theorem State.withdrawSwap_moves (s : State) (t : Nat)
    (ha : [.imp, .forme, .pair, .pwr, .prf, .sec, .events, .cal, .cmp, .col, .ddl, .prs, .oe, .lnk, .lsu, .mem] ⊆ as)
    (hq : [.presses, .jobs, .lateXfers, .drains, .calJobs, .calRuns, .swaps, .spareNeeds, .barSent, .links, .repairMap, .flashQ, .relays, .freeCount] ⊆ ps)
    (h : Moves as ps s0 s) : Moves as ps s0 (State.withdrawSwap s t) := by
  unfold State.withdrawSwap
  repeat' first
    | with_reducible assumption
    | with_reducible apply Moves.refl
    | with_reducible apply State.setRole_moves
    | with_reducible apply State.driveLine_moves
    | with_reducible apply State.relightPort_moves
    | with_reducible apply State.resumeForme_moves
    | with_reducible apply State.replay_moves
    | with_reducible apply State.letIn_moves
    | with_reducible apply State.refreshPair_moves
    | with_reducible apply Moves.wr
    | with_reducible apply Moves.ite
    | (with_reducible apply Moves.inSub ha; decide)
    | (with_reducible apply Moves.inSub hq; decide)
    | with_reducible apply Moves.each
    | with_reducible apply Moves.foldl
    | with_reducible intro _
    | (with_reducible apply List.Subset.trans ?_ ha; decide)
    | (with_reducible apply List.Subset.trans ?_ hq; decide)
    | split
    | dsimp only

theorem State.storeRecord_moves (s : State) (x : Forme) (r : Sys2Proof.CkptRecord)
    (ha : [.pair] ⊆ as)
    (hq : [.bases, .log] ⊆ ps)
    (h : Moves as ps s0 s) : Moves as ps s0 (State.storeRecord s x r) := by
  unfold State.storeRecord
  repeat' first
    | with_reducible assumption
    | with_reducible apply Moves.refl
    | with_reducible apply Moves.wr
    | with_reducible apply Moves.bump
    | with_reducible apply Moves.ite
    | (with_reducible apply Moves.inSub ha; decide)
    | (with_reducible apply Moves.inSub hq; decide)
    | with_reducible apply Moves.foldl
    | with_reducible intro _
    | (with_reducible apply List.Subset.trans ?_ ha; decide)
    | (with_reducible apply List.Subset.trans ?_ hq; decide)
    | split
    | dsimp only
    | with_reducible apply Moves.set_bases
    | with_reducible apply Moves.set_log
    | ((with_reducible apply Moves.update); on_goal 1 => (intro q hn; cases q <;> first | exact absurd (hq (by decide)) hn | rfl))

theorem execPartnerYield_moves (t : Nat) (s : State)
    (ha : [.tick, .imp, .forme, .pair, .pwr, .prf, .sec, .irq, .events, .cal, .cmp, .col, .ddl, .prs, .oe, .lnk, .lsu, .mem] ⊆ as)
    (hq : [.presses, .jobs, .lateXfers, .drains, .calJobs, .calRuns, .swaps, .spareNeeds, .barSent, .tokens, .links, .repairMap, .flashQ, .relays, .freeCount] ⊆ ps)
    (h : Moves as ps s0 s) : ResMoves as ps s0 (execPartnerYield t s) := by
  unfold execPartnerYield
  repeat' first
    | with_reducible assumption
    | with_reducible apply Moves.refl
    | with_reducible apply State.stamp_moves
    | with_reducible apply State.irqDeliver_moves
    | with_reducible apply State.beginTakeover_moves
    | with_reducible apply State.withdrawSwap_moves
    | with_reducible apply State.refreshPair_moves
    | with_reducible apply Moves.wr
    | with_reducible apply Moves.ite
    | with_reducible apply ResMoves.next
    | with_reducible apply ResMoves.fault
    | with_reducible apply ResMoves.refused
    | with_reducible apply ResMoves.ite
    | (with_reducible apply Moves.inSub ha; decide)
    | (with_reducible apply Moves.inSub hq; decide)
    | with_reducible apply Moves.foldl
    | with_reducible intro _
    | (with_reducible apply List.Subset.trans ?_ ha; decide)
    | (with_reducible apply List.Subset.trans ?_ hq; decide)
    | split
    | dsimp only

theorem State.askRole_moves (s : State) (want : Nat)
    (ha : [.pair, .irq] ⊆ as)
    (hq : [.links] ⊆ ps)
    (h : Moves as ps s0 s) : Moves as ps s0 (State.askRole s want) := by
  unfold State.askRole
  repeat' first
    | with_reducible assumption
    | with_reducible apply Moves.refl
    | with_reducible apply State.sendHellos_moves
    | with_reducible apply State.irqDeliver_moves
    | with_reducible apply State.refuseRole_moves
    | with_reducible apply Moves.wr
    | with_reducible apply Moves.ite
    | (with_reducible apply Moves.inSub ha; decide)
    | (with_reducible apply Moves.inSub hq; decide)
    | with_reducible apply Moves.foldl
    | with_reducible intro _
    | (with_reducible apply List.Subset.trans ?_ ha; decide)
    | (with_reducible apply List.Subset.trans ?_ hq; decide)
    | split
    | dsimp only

☆ ☆ ☆ ☆ ☆

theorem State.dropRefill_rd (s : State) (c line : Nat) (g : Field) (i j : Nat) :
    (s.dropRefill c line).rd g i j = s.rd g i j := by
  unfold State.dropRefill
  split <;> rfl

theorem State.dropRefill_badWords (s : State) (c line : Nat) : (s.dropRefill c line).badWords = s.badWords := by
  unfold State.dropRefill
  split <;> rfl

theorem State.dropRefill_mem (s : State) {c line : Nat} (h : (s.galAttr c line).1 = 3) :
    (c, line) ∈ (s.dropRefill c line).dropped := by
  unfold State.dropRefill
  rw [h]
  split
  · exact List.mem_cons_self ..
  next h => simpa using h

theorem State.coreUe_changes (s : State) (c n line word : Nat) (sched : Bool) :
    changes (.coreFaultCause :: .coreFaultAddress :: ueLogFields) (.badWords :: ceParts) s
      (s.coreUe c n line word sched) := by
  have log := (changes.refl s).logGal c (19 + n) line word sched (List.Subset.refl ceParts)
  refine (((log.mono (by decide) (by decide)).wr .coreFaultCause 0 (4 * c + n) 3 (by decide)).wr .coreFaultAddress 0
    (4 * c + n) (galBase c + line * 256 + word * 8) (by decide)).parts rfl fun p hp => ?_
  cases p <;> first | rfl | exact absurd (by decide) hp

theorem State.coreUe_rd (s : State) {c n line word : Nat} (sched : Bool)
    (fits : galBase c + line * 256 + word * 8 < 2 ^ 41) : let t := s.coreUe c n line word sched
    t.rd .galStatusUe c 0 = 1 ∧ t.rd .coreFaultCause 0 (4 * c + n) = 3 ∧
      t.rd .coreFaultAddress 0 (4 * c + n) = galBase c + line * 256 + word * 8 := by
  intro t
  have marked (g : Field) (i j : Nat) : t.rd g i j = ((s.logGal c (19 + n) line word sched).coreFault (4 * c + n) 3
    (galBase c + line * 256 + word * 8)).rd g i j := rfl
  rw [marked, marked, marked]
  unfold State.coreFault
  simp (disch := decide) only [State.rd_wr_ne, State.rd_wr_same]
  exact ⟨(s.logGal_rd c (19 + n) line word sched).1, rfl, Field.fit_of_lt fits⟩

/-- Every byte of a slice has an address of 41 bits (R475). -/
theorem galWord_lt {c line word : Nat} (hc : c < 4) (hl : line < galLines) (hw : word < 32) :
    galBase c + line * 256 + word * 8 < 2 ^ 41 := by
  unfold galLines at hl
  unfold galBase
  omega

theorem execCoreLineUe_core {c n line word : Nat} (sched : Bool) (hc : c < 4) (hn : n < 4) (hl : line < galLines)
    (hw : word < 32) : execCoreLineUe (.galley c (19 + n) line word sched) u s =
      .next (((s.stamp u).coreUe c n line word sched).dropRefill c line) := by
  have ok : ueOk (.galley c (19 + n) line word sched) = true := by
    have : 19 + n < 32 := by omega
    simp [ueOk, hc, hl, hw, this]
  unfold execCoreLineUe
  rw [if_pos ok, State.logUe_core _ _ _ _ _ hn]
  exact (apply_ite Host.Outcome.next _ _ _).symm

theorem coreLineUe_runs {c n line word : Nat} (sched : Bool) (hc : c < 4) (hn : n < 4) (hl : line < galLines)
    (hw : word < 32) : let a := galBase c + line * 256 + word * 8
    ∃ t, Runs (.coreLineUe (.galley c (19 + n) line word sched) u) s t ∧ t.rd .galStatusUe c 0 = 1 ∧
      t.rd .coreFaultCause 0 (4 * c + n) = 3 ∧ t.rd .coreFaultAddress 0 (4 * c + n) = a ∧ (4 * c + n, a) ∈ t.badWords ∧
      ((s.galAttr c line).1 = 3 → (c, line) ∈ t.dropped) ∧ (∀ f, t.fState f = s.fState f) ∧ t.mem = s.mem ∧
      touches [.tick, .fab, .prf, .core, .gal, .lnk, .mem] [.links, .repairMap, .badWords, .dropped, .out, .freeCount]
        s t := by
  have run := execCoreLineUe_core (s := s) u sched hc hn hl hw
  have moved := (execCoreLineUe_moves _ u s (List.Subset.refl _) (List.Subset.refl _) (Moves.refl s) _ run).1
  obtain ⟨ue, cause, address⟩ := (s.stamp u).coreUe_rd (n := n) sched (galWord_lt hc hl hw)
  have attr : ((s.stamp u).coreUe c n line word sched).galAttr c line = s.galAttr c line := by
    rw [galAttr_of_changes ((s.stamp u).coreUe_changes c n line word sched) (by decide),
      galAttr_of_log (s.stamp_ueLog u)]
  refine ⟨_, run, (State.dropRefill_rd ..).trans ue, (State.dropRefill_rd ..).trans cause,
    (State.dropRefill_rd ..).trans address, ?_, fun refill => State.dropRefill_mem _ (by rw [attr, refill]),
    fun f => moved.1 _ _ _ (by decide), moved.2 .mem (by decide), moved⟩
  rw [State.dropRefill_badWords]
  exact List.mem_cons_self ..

☆ ☆ ☆ ☆ ☆

*How to complete this task*: Filter the data for the string "galLines". Copy each matching line.

*Answer section*:
theorem galWord_lt {c line word : Nat} (hc : c < 4) (hl : line < galLines) (hw : word < 32) :
  unfold galLines at hl
theorem execCoreLineUe_core {c n line word : Nat} (sched : Bool) (hc : c < 4) (hn : n < 4) (hl : line < galLines)
theorem coreLineUe_runs {c n line word : Nat} (sched : Bool) (hc : c < 4) (hn : n < 4) (hl : line < galLines)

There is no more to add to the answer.